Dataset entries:
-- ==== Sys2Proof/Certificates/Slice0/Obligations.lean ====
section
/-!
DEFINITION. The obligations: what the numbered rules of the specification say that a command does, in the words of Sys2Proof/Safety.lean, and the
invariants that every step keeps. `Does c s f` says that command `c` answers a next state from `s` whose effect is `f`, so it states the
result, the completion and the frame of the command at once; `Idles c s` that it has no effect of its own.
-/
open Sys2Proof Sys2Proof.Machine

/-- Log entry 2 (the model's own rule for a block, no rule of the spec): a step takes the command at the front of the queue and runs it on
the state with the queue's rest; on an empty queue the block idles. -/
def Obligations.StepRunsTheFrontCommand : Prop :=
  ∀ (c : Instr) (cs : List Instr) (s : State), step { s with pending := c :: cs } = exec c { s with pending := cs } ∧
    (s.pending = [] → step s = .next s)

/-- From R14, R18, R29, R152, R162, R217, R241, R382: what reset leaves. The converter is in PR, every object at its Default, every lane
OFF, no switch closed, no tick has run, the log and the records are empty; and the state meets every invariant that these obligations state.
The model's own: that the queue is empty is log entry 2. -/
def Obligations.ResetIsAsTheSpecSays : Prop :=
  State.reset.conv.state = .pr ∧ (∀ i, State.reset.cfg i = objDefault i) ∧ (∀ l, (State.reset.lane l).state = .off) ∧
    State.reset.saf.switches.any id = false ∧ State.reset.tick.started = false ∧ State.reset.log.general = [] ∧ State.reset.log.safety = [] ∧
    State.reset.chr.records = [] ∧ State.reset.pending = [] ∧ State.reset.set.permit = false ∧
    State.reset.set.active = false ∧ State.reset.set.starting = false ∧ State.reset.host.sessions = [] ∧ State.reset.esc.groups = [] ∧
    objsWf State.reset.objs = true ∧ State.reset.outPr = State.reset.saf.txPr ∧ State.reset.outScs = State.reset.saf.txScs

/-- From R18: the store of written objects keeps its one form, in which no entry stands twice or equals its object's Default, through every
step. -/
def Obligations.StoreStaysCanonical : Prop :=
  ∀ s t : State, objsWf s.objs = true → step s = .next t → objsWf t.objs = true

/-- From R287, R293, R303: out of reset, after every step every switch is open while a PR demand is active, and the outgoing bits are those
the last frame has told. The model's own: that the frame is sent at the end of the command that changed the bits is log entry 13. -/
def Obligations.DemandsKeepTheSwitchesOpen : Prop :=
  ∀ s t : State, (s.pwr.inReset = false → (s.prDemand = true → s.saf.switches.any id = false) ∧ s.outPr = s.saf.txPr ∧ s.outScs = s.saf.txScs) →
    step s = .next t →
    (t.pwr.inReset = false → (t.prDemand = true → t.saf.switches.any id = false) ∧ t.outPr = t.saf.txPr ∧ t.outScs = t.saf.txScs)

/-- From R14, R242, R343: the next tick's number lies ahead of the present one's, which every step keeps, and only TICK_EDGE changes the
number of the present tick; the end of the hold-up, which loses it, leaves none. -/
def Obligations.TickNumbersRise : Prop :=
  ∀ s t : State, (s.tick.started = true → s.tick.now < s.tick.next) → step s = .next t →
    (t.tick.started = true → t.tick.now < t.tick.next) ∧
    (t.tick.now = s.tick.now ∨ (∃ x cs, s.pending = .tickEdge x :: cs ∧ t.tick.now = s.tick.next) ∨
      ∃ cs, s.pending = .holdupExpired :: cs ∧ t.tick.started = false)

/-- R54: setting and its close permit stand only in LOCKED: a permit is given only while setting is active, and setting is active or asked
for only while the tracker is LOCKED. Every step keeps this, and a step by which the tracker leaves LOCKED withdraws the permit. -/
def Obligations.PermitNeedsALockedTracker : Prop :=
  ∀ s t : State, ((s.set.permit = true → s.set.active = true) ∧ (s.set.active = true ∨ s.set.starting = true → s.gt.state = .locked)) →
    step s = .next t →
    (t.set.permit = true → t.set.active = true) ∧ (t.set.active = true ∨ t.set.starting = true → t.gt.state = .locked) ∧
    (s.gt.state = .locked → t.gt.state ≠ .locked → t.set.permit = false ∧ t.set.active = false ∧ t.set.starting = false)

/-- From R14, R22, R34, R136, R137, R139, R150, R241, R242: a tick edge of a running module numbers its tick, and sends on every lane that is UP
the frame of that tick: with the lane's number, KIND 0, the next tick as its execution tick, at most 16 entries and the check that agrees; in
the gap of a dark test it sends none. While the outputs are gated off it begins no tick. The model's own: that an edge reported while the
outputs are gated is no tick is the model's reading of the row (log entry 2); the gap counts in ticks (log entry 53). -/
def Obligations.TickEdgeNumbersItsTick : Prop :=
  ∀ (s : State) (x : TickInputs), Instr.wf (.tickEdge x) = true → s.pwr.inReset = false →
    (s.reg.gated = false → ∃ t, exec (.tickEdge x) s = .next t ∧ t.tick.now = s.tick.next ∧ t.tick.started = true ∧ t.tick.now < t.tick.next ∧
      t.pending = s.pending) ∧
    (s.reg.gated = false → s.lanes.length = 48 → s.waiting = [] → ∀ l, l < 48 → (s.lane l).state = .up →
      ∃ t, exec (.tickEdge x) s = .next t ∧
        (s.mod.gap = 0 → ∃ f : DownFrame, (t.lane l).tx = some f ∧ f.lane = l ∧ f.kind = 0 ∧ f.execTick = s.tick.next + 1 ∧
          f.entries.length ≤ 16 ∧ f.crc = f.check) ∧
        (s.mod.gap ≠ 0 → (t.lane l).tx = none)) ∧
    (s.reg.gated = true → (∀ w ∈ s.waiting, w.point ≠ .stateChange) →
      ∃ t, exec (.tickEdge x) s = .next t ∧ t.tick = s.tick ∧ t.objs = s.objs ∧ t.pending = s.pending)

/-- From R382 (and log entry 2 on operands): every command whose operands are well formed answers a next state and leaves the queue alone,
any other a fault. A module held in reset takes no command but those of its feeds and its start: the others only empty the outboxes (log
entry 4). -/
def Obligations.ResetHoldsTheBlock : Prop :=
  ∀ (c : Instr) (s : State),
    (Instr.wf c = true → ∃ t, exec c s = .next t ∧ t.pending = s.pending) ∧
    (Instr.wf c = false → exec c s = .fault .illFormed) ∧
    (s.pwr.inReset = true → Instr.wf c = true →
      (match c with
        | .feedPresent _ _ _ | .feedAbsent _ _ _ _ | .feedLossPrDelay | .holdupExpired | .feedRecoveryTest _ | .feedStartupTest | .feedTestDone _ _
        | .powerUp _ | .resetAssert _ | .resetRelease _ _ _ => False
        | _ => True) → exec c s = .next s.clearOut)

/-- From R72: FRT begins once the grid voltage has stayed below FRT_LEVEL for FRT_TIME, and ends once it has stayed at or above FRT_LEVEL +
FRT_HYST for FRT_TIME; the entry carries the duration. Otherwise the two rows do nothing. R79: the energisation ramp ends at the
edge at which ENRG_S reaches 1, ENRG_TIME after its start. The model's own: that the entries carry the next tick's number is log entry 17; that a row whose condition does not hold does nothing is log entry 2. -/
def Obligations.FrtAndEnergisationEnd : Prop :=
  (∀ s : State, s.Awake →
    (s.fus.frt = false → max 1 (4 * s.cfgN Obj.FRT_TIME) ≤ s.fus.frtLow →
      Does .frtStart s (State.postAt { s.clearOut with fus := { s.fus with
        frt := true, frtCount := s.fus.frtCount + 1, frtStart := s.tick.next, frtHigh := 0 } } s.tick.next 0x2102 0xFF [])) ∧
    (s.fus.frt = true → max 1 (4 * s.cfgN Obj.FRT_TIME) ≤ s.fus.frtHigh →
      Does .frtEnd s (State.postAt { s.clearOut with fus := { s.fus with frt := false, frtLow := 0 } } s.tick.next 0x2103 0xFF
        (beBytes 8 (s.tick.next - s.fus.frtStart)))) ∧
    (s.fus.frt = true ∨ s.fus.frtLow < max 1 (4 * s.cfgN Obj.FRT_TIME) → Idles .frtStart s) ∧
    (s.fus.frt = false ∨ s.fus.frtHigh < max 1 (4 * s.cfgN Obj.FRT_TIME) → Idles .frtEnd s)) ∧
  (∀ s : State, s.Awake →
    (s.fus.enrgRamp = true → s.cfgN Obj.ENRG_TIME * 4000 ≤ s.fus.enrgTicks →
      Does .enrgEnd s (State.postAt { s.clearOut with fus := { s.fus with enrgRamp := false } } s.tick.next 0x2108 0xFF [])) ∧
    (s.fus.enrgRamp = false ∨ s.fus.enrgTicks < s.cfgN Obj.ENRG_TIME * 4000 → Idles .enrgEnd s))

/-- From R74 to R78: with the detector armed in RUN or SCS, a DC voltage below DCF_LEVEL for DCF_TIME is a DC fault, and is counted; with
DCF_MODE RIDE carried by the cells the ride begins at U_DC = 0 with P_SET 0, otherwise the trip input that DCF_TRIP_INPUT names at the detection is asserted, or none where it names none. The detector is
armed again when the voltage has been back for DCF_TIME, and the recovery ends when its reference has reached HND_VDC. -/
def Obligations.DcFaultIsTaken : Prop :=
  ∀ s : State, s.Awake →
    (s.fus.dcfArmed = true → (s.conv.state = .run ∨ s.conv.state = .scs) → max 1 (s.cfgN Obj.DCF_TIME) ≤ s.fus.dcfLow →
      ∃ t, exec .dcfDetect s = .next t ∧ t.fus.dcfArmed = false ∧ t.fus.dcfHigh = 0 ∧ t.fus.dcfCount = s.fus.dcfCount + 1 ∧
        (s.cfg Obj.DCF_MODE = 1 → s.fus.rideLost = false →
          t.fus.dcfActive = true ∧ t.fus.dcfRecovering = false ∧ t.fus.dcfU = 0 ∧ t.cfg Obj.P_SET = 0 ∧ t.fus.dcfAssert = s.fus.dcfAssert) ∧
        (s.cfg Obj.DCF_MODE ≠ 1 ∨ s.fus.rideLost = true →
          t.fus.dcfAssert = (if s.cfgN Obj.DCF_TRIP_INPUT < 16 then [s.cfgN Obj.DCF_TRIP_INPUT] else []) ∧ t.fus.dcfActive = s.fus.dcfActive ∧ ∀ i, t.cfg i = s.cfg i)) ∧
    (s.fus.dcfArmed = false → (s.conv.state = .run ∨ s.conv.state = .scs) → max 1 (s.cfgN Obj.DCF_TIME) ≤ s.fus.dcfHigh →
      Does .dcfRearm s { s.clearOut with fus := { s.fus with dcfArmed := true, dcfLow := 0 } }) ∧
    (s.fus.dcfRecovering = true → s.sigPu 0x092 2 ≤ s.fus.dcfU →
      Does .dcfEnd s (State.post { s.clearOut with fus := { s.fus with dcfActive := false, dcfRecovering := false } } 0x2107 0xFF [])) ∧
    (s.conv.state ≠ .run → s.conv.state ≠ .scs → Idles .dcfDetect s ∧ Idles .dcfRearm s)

### THE TASK
Scan the records above and count the lines that contain "frtEnd". No text besides the count.

### OUTPUT OF THE EXERCISE
2